Find the line with "namespace State" in the entries below. Repeat it, every following line, and the line with "have := map_modAt_at", exactly and with nothing added.

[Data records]
======

-- ==== Sys2Proof/Laws/Lasting.lean ====
section
/-! SUPPORT. `settle` and everything it calls leave `State.lasting` alone: one lemma for each operation,
ending in `settle_lasting`. -/

namespace Sys2Proof.Machine

/-! ### Lists -/

theorem map_modAt_of_eq {α β : Type} (g : α → β) (f : α → α) (h : ∀ x, g (f x) = g x) :
    ∀ (l : List α) (i : Nat), (modAt f l i).map g = l.map g
  | [], _ => rfl
  | x :: xs, 0 => by simp [modAt, h]
  | x :: xs, i + 1 => by simp [modAt, map_modAt_of_eq g f h xs i]

theorem map_modAt_at {α β : Type} (g : α → β) (f : α → α) :
    ∀ (l : List α) (i : Nat), (∀ x, l[i]? = some x → g (f x) = g x) → (modAt f l i).map g = l.map g
  | [], _, _ => rfl
  | x :: xs, 0, h => by simp [modAt, h x (by simp)]
  | x :: xs, i + 1, h => by
    simp only [modAt, List.map_cons, map_modAt_at g f xs i fun y hy => h y (by simpa using hy)]

namespace State

/-! ### Order records -/

theorem modOrder_lasting_at (s : State) (i : Nat) (f : Order → Order)
    (h : (f (s.orderAt i)).lasting = (s.orderAt i).lasting) : (s.modOrder i f).lasting = s.lasting := by
  have := map_modAt_at Order.lasting f s.book.records i fun x hx => by
    have : s.orderAt i = x := by simp [orderAt, hx]
    rw [← this, h]
  simp only [lasting, modOrder, this]

theorem modOrder_lasting (s : State) (i : Nat) (f : Order → Order)
    (h : ∀ o, (f o).lasting = o.lasting) : (s.modOrder i f).lasting = s.lasting := by
  simp only [lasting, modOrder, map_modAt_of_eq _ f h]

/-- A change of an image slot that keeps its pages. -/
theorem map_pages_modAt (f : ImageSlot → ImageSlot) (h : ∀ x, (f x).pages = x.pages) (l : List ImageSlot)
    (i : Nat) : (modAt f l i).map (·.pages) = l.map (·.pages) := map_modAt_of_eq _ f h l i

@[simp] theorem dueScan_lasting (s : State) : s.dueScan.lasting = s.lasting := rfl
@[simp] theorem dueAttempt_lasting (s : State) : s.dueAttempt.lasting = s.lasting := rfl
@[simp] theorem enqueue_lasting (s : State) (i : Nat) : (s.enqueue i).lasting = s.lasting := rfl
@[simp] theorem dequeue_lasting (s : State) (i : Nat) : (s.dequeue i).lasting = s.lasting := rfl
@[simp] theorem raise_lasting (s : State) (f : Flag) : (s.raise f).lasting = s.lasting := rfl
@[simp] theorem completeBins_lasting (s : State) (bs : List Nat) :
    (s.completeBins bs).lasting = s.lasting := rfl
@[simp] theorem waitFor_lasting (s : State) (w : WaitCause) : (s.waitFor w).lasting = s.lasting := rfl
@[simp] theorem defer_lasting (s : State) : s.defer.lasting = s.lasting := rfl
@[simp] theorem clearRequest_lasting (s : State) : s.clearRequest.lasting = s.lasting := rfl
@[simp] theorem syncFlags_lasting (s : State) : s.syncFlags.lasting = s.lasting := rfl

@[simp] theorem leaveState_lasting (s : State) (i : Nat) (st : OrderState) :
    (s.leaveState i st).lasting = s.lasting := by cases st <;> rfl

@[simp] theorem enterState_lasting (s : State) (i : Nat) (st : OrderState) :
    (s.enterState i st).lasting = s.lasting := by cases st <;> rfl

@[simp] theorem setOrderState_lasting (s : State) (i : Nat) (st : OrderState) :
    (s.setOrderState i st).lasting = s.lasting := by
  simp only [setOrderState, enterState_lasting, leaveState_lasting]
  exact modOrder_lasting s i _ fun _ => rfl

@[simp] theorem addHold_paper_lasting (s : State) (i : Nat) :
    (s.addHold i .paper).lasting = s.lasting := by
  have h := modOrder_lasting s i (fun o => { o with holds := o.holds.add .paper }) fun _ => rfl
  simp only [addHold]
  split
  · rfl
  · split
    · rw [setOrderState_lasting, h]
    · exact h

@[simp] theorem leaveHeld_lasting (s : State) (i : Nat) : (s.leaveHeld i).lasting = s.lasting := by
  simp only [leaveHeld]
  split
  · exact setOrderState_lasting s i _
  · rfl

@[simp] theorem releasePaper1_lasting (s : State) (i : Nat) :
    (s.releasePaper1 i).lasting = s.lasting := by
  simp only [releasePaper1]
  split
  · rw [leaveHeld_lasting]
    exact modOrder_lasting s i _ fun _ => rfl
  · rfl

theorem foldl_releasePaper1_lasting (l : List Nat) :
    ∀ s : State, (l.foldl releasePaper1 s).lasting = s.lasting := by
  induction l with
  | nil => intro s; rfl
  | cons i l ih => intro s; rw [List.foldl_cons, ih, releasePaper1_lasting]

@[simp] theorem releasePaper_lasting (s : State) : s.releasePaper.lasting = s.lasting :=
  foldl_releasePaper1_lasting _ s

/-- Giving a slot up releases PAPER, or does nothing (R125). -/
theorem giveUp_cases (s : State) (o : Option MagSlot) : s.giveUp o = s ∨ s.giveUp o = s.releasePaper := by
  simp only [giveUp]
  split
  · exact Or.inr rfl
  · exact Or.inr rfl
  · exact Or.inl rfl

@[simp] theorem giveUp_lasting (s : State) (o : Option MagSlot) : (s.giveUp o).lasting = s.lasting := by
  rcases giveUp_cases s o with h | h
  · rw [h]
  · rw [h, releasePaper_lasting]

/-! ### Line, motor, faults -/

@[simp] theorem syncMotor_lasting (s : State) : s.syncMotor.lasting = s.lasting := by
  simp only [syncMotor]
  split
  · rfl
  · split <;> rfl

@[simp] theorem copyCorrections_lasting (s : State) : s.copyCorrections.lasting = s.lasting := by
  simp only [copyCorrections]
  split <;> rfl

@[simp] theorem setLine_lasting (s : State) (l : LineState) : (s.setLine l).lasting = s.lasting := by
  simp only [setLine, syncMotor_lasting]
  split
  · exact copyCorrections_lasting s
  · rfl

@[simp] theorem causeOnLine_lasting (s : State) : s.causeOnLine.lasting = s.lasting := by
  simp only [causeOnLine]
  split
  · exact setLine_lasting s _
  · exact setLine_lasting s _
  · rw [dueAttempt_lasting, dueScan_lasting, setLine_lasting]; split <;> rfl
  · rfl

@[simp] theorem addCause_encoder_lasting (s : State) : (s.addCause .encoder).lasting = s.lasting := by
  simp only [addCause]
  split
  · rfl
  · rw [causeOnLine_lasting]; rfl

@[simp] theorem startCalibration_lasting (s : State) (k : CalKind) :
    (s.startCalibration k).lasting = s.lasting := by
  simp only [startCalibration, setLine_lasting]; rfl

@[simp] theorem mergePending_lasting (s : State) (k : CalKind) :
    (s.mergePending k).lasting = s.lasting := rfl

/-! ### Engine -/

@[simp] theorem endFrame_lasting (s : State) : s.endFrame.lasting = s.lasting := rfl

@[simp] theorem writeLines_lasting (s : State) : s.writeLines.lasting = s.lasting := by
  simp only [writeLines]
  split
  · rfl
  · split
    · rfl
    · split <;> rfl
  · split <;> rfl

/-! ### Scheduler -/

theorem reserve_lasting (s t : State) (i : Nat) (h : s.reserve i = some t) :
    t.lasting = s.lasting := by
  simp only [reserve] at h
  split at h
  · exact absurd h (by simp)
  · cases h
    exact modOrder_lasting _ i _ fun _ => rfl

@[simp] theorem select_lasting (s : State) (i : Nat) : (s.select i).lasting = s.lasting := by
  have h := setOrderState_lasting s i .active
  simp only [select, dueAttempt_lasting]
  exact h

@[simp] theorem scanWalk_lasting (l : List Nat) :
    ∀ s : State, (s.scanWalk l).lasting = s.lasting := by
  induction l with
  | nil => intro s; rfl
  | cons i l ih =>
    intro s
    simp only [scanWalk]
    split
    · rw [ih, addHold_paper_lasting]
    · split
      next t h => rw [select_lasting, reserve_lasting s t i h]
      next => exact ih s

@[simp] theorem runScan_lasting (s : State) : s.runScan.lasting = s.lasting := by
  simp only [runScan]
  split
  · split
    · rw [scanWalk_lasting]; rfl
    · rfl
  · rfl

@[simp] theorem startFlush_lasting (s : State) : s.startFlush.lasting = s.lasting := by
  simp only [startFlush]
  split
  · exact setLine_lasting s _
  · rw [writeLines_lasting]; exact setLine_lasting s .flushing

@[simp] theorem requestChange_lasting (s : State) (m : MagSlot) :
    (s.requestChange m).lasting = s.lasting := by
  simp only [requestChange]
  split
  · simp only [startChangeover, setLine_lasting]; rfl
  · rw [startFlush_lasting, setLine_lasting]; rfl

@[simp] theorem tryChange_lasting (s : State) (m : MagSlot) : (s.tryChange m).lasting = s.lasting := by
  simp only [tryChange]
  split
  · rw [requestChange_lasting, waitFor_lasting]
  · exact waitFor_lasting s _

@[simp] theorem countFrame_lasting (s : State) : s.countFrame.lasting = s.lasting := by
  simp only [countFrame]
  split <;> rfl

/-- A frame start's counter move keeps p + w where a print is pending. -/
theorem startCounts_lasting (n : Counts) (h : 0 < n.p) :
    Counts.lasting { n with p := n.p - 1, w := n.w + 1 } = n.lasting := by
  simp only [Counts.lasting, Counts.mk.injEq, true_and, and_true]
  omega

theorem modCounts_lasting (o : Order) (item : Nat) (f : Counts → Counts)
    (h : ∀ n, o.countsAt item = some n → (f n).lasting = n.lasting) :
    (o.modCounts item f).lasting = o.lasting := by
  unfold Order.countsAt at h
  unfold Order.modCounts
  split
  · next hi =>
    rw [if_pos hi] at h
    cases hx : o.index with
    | none => simp [Order.lasting, hx]
    | some x => simp [Order.lasting, hx, h x.n (by simp [hx])]
  · next hi =>
    rw [if_neg hi] at h
    simp only [Order.lasting]
    rw [map_modAt_at _ _ _ _ fun x hx => by simp [h x.n (by simp [hx])]]

/-- The print of a frame start is pending. -/
def pends (s : State) (t : Target) : Prop :=
  ∀ n, (s.orderAt t.record).countsAt t.item = some n → 0 < n.p

theorem startPrint_lasting (s : State) (t : Target) (ht : s.pends t) :
    (s.startPrint t).lasting = s.lasting := by
  have h : ({ (s.orderAt t.record).modCounts t.item fun n => { n with p := n.p - 1, w := n.w + 1 } with
      started := true } : Order).lasting = (s.orderAt t.record).lasting := by
    have := modCounts_lasting (s.orderAt t.record) t.item
      (fun n => { n with p := n.p - 1, w := n.w + 1 }) fun n hn => startCounts_lasting n (ht n hn)
    rw [← this]; rfl
  have hm := modOrder_lasting_at s t.record (fun o =>
    { o.modCounts t.item fun n => { n with p := n.p - 1, w := n.w + 1 } with started := true }) h
  simp only [startPrint]
  split
  · rw [setOrderState_lasting]; exact hm
  · exact hm

theorem startTarget_lasting (s : State) (t : Option Target) (ht : ∀ x, t = some x → s.pends x) :
    (s.startTarget t).lasting = s.lasting := by
  cases t with
  | none => rfl
  | some t =>
    have h := startPrint_lasting s t (ht t rfl)
    simp only [startTarget]
    split
    · exact h
    · rw [← h]; rfl

theorem copyCorrections_records (s : State) : s.copyCorrections.book = s.book := by
  simp only [copyCorrections]; split <;> rfl

theorem startFrame_lasting (s : State) (m : MagSlot) (g : Geometry) (t : Option Target)
    (ht : ∀ x, t = some x → s.pends x) : (s.startFrame m g t).lasting = s.lasting := by
  simp only [startFrame, writeLines_lasting, countFrame_lasting, setLine_lasting]
  have h := startTarget_lasting s.copyCorrections t fun x hx => by
    simpa only [pends, orderAt, copyCorrections_records] using ht x hx
  rw [copyCorrections_lasting] at h
  rw [← h]; rfl

theorem admit_lasting (s : State) (m : MagSlot) (g : Geometry) (t : Option Target)
    (ht : ∀ x, t = some x → s.pends x) : (s.startIfClear m g t).lasting = s.lasting := by
  simp only [startIfClear]
  split
  · exact startFrame_lasting s m g t ht
  · exact waitFor_lasting s _

theorem candidates_pend (o : Order) (item : Nat) (h : item ∈ o.candidates) :
    ∀ n, o.countsAt item = some n → 0 < n.p := by
  intro n hn
  unfold Order.candidates at h
  split at h
  · split at h
    · next hc =>
      simp only [List.mem_singleton] at h
      subst h
      simpa [hn] using hc
    · simp at h
  · simp only [Order.pendingItems, List.mem_filter, hn, Option.any_some, decide_eq_true_eq] at h
    exact h.2

@[simp] theorem attemptTest_lasting (s : State) : s.attemptTest.lasting = s.lasting := by
  simp only [attemptTest]
  split
  · exact waitFor_lasting s _
  · split
    · rw [waitFor_lasting]; rfl
    · split
      · rw [waitFor_lasting]; rfl
      · split
        · exact tryChange_lasting s _
        · split
          · rw [startFrame_lasting _ _ _ _ (by simp)]; rfl
          · exact waitFor_lasting s _

@[simp] theorem attemptOrder_lasting (s : State) (i : Nat) : (s.attemptOrder i).lasting = s.lasting := by
  simp only [attemptOrder]
  split
  · rw [addHold_paper_lasting, waitFor_lasting]
  · exact tryChange_lasting s _
  · next hc =>
    split
    · refine admit_lasting s _ _ _ fun x hx => ?_
      cases hx
      simp only [choose] at hc
      split at hc
      · next hf =>
        cases hc
        exact candidates_pend _ _ (List.mem_of_find?_eq_some hf)
      · split at hc <;> cases hc
    · rfl

@[simp] theorem settleAttempt_lasting (s : State) : s.settleAttempt.lasting = s.lasting := by
  simp only [settleAttempt]
  split
  · exact attemptTest_lasting s
  · split
    · exact attemptOrder_lasting s _
    · exact waitFor_lasting s _

@[simp] theorem attempt_lasting (s : State) : s.attempt.lasting = s.lasting := by
  simp only [attempt]
  split
  · rfl
  · split
    · exact waitFor_lasting s _
    · rw [settleAttempt_lasting]; rfl

@[simp] theorem runAttempt_lasting (s : State) : s.runAttempt.lasting = s.lasting := by
  simp only [runAttempt]
  split
  · rw [attempt_lasting]; rfl
  · rfl

/-! ### Coming to rest -/

@[simp] theorem paperEvents_lasting (before s : State) : (paperEvents before s).lasting = s.lasting := by
  simp only [paperEvents]
  split
  · split <;> split <;> simp
  · rfl

@[simp] theorem endFlush_lasting (s : State) : s.endFlush.lasting = s.lasting := by
  simp only [endFlush]
  split
  · split
    · rw [addCause_encoder_lasting]; rfl
    · rw [setLine_lasting]; rfl
  · rfl

@[simp] theorem frameEndSteps_lasting (s : State) : s.frameEndSteps.lasting = s.lasting := by
  simp only [frameEndSteps]
  split
  · have h : ∀ t : State, (({ t with due.frameEnd := false } : State).dueScan.dueAttempt).lasting
        = t.lasting := fun _ => rfl
    have h' : ∀ t : State, (if t.ctl.pausePending = true then
        { t with ctl.runEnable := false, ctl.pausePending := false } else t).lasting = t.lasting := by
      intro t
      split
      · next hp => simp only [lasting, LineCtl.lasting, hp, Bool.not_true, Bool.and_false,
          Bool.not_false, Bool.and_true]
      · rfl
    rw [h, h']
    split
    · split
      · rfl
      · exact setOrderState_lasting s _ _
    · rfl
  · rfl

@[simp] theorem encoderRespond_lasting (s : State) : s.encoderRespond.lasting = s.lasting := by
  simp only [encoderRespond]
  split
  · split
    · split
      · exact addCause_encoder_lasting s
      · exact startFlush_lasting s
    · exact addCause_encoder_lasting s
    · rfl
  · rfl

@[simp] theorem startPending_lasting (s : State) : s.startPending.lasting = s.lasting := by
  simp only [startPending]
  split
  · rfl
  · split
    · rfl
    · split <;> first | exact startCalibration_lasting s _ | rfl

@[simp] theorem schedule_lasting (s : State) : s.schedule.lasting = s.lasting := by
  simp only [schedule, runAttempt_lasting, runScan_lasting]

@[simp] theorem leaveExposing_lasting (s : State) : s.leaveExposing.lasting = s.lasting := by
  simp only [leaveExposing]
  split
  · exact setLine_lasting s _
  · rfl

@[simp] theorem sync_lasting (s : State) (k : Nat) : (s.sync k).lasting = s.lasting := by
  simp only [sync, syncFlags_lasting]
  have h := syncMotor_lasting s
  rw [← h]; rfl

/-- Coming to rest changes nothing that lasts: the one fact about `settle` that every statement of a
command's own effect rests on. -/
@[simp] theorem settle_lasting (before s : State) : (settle before s).lasting = s.lasting := by
  simp only [settle, sync_lasting, startPending_lasting, encoderRespond_lasting, leaveExposing_lasting,
    schedule_lasting, frameEndSteps_lasting, endFlush_lasting, paperEvents_lasting]

end State

end Sys2Proof.Machine
end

======

Final answer:
namespace State

/-! ### Order records -/

theorem modOrder_lasting_at (s : State) (i : Nat) (f : Order → Order)
    (h : (f (s.orderAt i)).lasting = (s.orderAt i).lasting) : (s.modOrder i f).lasting = s.lasting := by
  have := map_modAt_at Order.lasting f s.book.records i fun x hx => by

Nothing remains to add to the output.